Point Value: 20 (partial)
Time Limit: 2.00s
Memory Limit: 32M

Languages Allowed:
C++03, PAS, C, HASK, ASM, RUBY, PYTH2, JAVA, PHP, SCM, CAML, PERL, C#, C++11, PYTH3

• (0/0)
My solution runs within time and memory constraints(after realizing that solution wasn't actually O(n^2 or n^3) time and memory), but gives WA for the bonus, and not the regular cases.

My solution doesn't seem to have any mistakes. It covers all of the cases (small->medium, small->large, 4 others, assert() show it is completely filling or emptying at least one pitcher after each pour, as stated) and fits within memory, time constraints.
assert() shows amount of beer does not become negative or exceed capacity of cups, so cases seem to be handled correctly.
There is no reason for integer overflow to happen for n< 64000, since separate integers are used for each cup.

--This leaves me with no idea of what could be wrong, except the judge, or some ridiculously tiny detail I overlooked

• (0/0)
Well, I don't know what to say - Hanson agrees with the output that we had for this problem, and he's Hanson.

You only get 1 of the 6 sub-cases wrong (the 3rd one, which is close to the limit), in which you output a fairly large number instead of infinity.

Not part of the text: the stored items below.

-- ==== Sys2Proof/Machine/ExecEngines.lean ====
section
/-!
DEFINITION. What the matrix engines, function stages, stage slots, version store, update unit and collective engine do of themselves, and the control of slots and contexts.
-/
namespace Sys2Proof.Machine

/-- A configuration register of a stage slot or of the version store (R233): not SS_CTL, not VS_PUB. -/
def isSlotConfig (off : Nat) : Bool :=
  (0x150000 ≤ off && off < 0x158000 && off % 0x1000 != 0) ||
  (0x60100 ≤ off && off < 0x60500 && (off - 0x60100) % 0x80 < 0x40 && (off - 0x60100) % 0x80 != 0x18)

/-- A configuration register of a CE context (R290) other than CE_GRPg_CFG. -/
def isCtxConfig (off : Nat) : Bool :=
  0x70400 ≤ off && off < 0x70800 && 0 < (off - 0x70400) % 0x80 && (off - 0x70400) % 0x80 < 0x50

/-- LOAD_TRANSFER (R99). -/
def execLoadTransfer (a : At) (k : Nat) (s : State) : Out :=
  s.runCore a (fun c => if k < 16 then c.loadTransfer k else c)

/-- ROW_ADMIT (R101): `arr` rows reach the feeder, and the array takes the next row. -/
def execRowAdmit (a : At) (k arr : Nat) (s : State) : Out :=
  s.runCore a (fun c => if k < 16 then (c.feedRows k 0 arr).rowTake k else c)

/-- ACC_WRITE (R102). -/
def execAccWrite (a : At) (k p row col : Nat) (s : State) : Out :=
  s.runCore a (fun c => if k < 16 then c.accWrite k p row col else c)

/-- RAMP_UP (R106). -/
def execRampUp (a : At) (k : Nat) (s : State) : Out :=
  s.runCore a (fun c => if k < 16 then c.rampUp k else c)

/-- RAMP_DOWN (R106). -/
def execRampDown (a : At) (k : Nat) (s : State) : Out :=
  s.runCore a (fun c => if k < 16 then c.rampDown k else c)

/-- FS_GRANT (R182). -/
def execFsGrant (a : At) (k : Nat) (s : State) : Out :=
  s.runCore a (fun c => if k < 4 then c.fsGrant k else c)

/-- BIND (R234). -/
def execBindSlot (a : At) (ag : Agent) (sl : Nat) (s : State) : Out :=
  if sl < 8 then s.runWrite a ag (SS_CTL.off sl) 1 else s.run a id

/-- START (R232). -/
def execStartSlot (a : At) (ag : Agent) (sl : Nat) (s : State) : Out :=
  if sl < 8 then s.runWrite a ag (SS_CTL.off sl) 2 else s.run a id

/-- DRAIN (R232). -/
def execDrainSlot (a : At) (ag : Agent) (sl : Nat) (s : State) : Out :=
  if sl < 8 then s.runWrite a ag (SS_CTL.off sl) 3 else s.run a id

/-- UNBIND (R232). -/
def execUnbindSlot (a : At) (ag : Agent) (sl : Nat) (s : State) : Out :=
  if sl < 8 then s.runWrite a ag (SS_CTL.off sl) 4 else s.run a id

/-- ABANDON (R232). -/
def execAbandonSlot (a : At) (ag : Agent) (sl : Nat) (s : State) : Out :=
  if sl < 8 then s.runWrite a ag (SS_CTL.off sl) 5 else s.run a id

/-- DISCARD_F (R232). -/
def execDiscardF (a : At) (ag : Agent) (sl : Nat) (s : State) : Out :=
  if sl < 8 then s.runWrite a ag (SS_CTL.off sl) 6 else s.run a id

/-- DISCARD_B (R232). -/
def execDiscardB (a : At) (ag : Agent) (sl : Nat) (s : State) : Out :=
  if sl < 8 then s.runWrite a ag (SS_CTL.off sl) 7 else s.run a id

/-- SLOT_CONFIG_WRITE (R233). -/
def execSlotConfigWrite (a : At) (ag : Agent) (off v : Nat) (s : State) : Out :=
  if isSlotConfig off then s.runWrite a ag off v else s.run a id

/-- CONTEXT_CONFIG_WRITE (R290). -/
def execContextConfigWrite (a : At) (ag : Agent) (off v : Nat) (s : State) : Out :=
  if isCtxConfig off then s.runWrite a ag off v else s.run a id

/-- LAUNCH (R249). -/
def execLaunch (a : At) (sl : Nat) (s : State) : Out :=
  s.runCore a (fun c => if sl < 8 then c.launch sl else c)

/-- STALE_DISCARD (R247). -/
def execStaleDiscard (a : At) (sl : Nat) (bwd : Bool) (s : State) : Out :=
  s.runCore a (fun c => if sl < 8 then c.staleDiscard sl bwd else c)

/-- DESC_FAULT (R248). -/
def execDescFault (a : At) (sl : Nat) (bwd : Bool) (s : State) : Out :=
  s.runCore a (fun c => if sl < 8 then c.descFault sl bwd else c)

/-- LAUNCH_COMPLETE (R250). -/
def execLaunchComplete (a : At) (sl i : Nat) (s : State) : Out :=
  s.runCore a (fun c => if sl < 8 then c.launchComplete sl i else c)

/-- OFFLOAD_COPY_DONE (R252). -/
def execOffloadCopyDone (a : At) (sl r : Nat) (s : State) : Out :=
  s.runCore a (fun c => if sl < 8 then c.offDone sl r else c)

/-- VS_PUB (R263). -/
def execVsPub (a : At) (ag : Agent) (sl v : Nat) (s : State) : Out :=
  if sl < 8 then s.runWrite a ag (VS_PUB.off sl) v else s.run a id

/-- VS_RETIRED (R265). -/
def execVsRetired (a : At) (sl k : Nat) (s : State) : Out :=
  s.runCore a (fun c => if sl < 8 ∧ k < 4 then c.vsMark sl k else c)

/-- BLOCK_COMMIT (R276). -/
def execBlockCommit (a : At) (i : Nat) (s : State) : Out :=
  s.runCore a (fun c => c.blockCommit i)

/-- CE_GRP_CFG_WRITE (R290). -/
def execCeGrpCfgWrite (a : At) (ag : Agent) (g v : Nat) (s : State) : Out :=
  if g < 8 then s.runWrite a ag (CE_GRP_CFG.off g) v else s.run a id

/-- CE_ABANDON (R315). -/
def execCeAbandon (a : At) (ag : Agent) (g : Nat) (s : State) : Out :=
  if g < 8 then s.runWrite a ag (CE_GRP_CTL.off g) 1 else s.run a id

/-- DEADLINE_EXPIRY (R303). -/
def execDeadlineExpiry (a : At) (g : Nat) (b : Nat) (s : State) : Out :=
  s.runCore a (fun c => if g < 8 then c.deadlineExpiry g b else c)

/-- GB_CLR (R323). -/
def execGbClr (a : At) (ag : Agent) (g : Nat) (s : State) : Out :=
  s.runWrite a ag GB_CTL.off (8 + g % 8)

end Sys2Proof.Machine
end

I don't know which of you is right, but I wouldn't worry too much about it if I were you.

• (0/0)
However, I do notice that Hanson's solution is different than yours, and it most definitely uses a small-enough amount of time and memory, while yours seems a bit uncertain. Plus, it's Hanson.

• (0/0)
??? did you even look at the third test case when you said that?
The third could easily be solved by hand, unlike the others
In the third line of second test case(sorry about getting it on my own),
there are two large numbers n, k, where k = n-1

That means there is one jug with n-k = n-(n-1) = 1 unit of capacity, and another jug with n+k = n+(n-1) = 2n - 1 units of capacity

Since there is a jug with a capacity of one, IT MUST BE POSSIBLE to pour n units
So there is no way it could be infinity

One possible solution involves pouring 1 from L->S and S->M n times. This is rather obvious, and takes 2n steps, but is not optimal
Another possible solution involves pouring as much as possible from larger to medium (size n+(n-1)) then pouring 1 from M->S, then S->L (n-1) times.
This takes 1 + 2*(n-1) = 2n-1 steps, and is optimal. This is the answer my program gets by simulation in my solution

There must be a bug in hanson's code if he says its infinity. (it is a border case, after all)
Please correct the judge for that case and test most recent 10/20 submission. Or did you not mean the third, but some other one

*S(size 1) represents small
M (size 2n-1) represents medium
L (size 2n ) represents large

• (0/0)
I agree with you, Hanson must be wrong somehow. It's fixed.

• (0/0)

• (0/0)
It appears you'll get half the points if you don't do the bonus.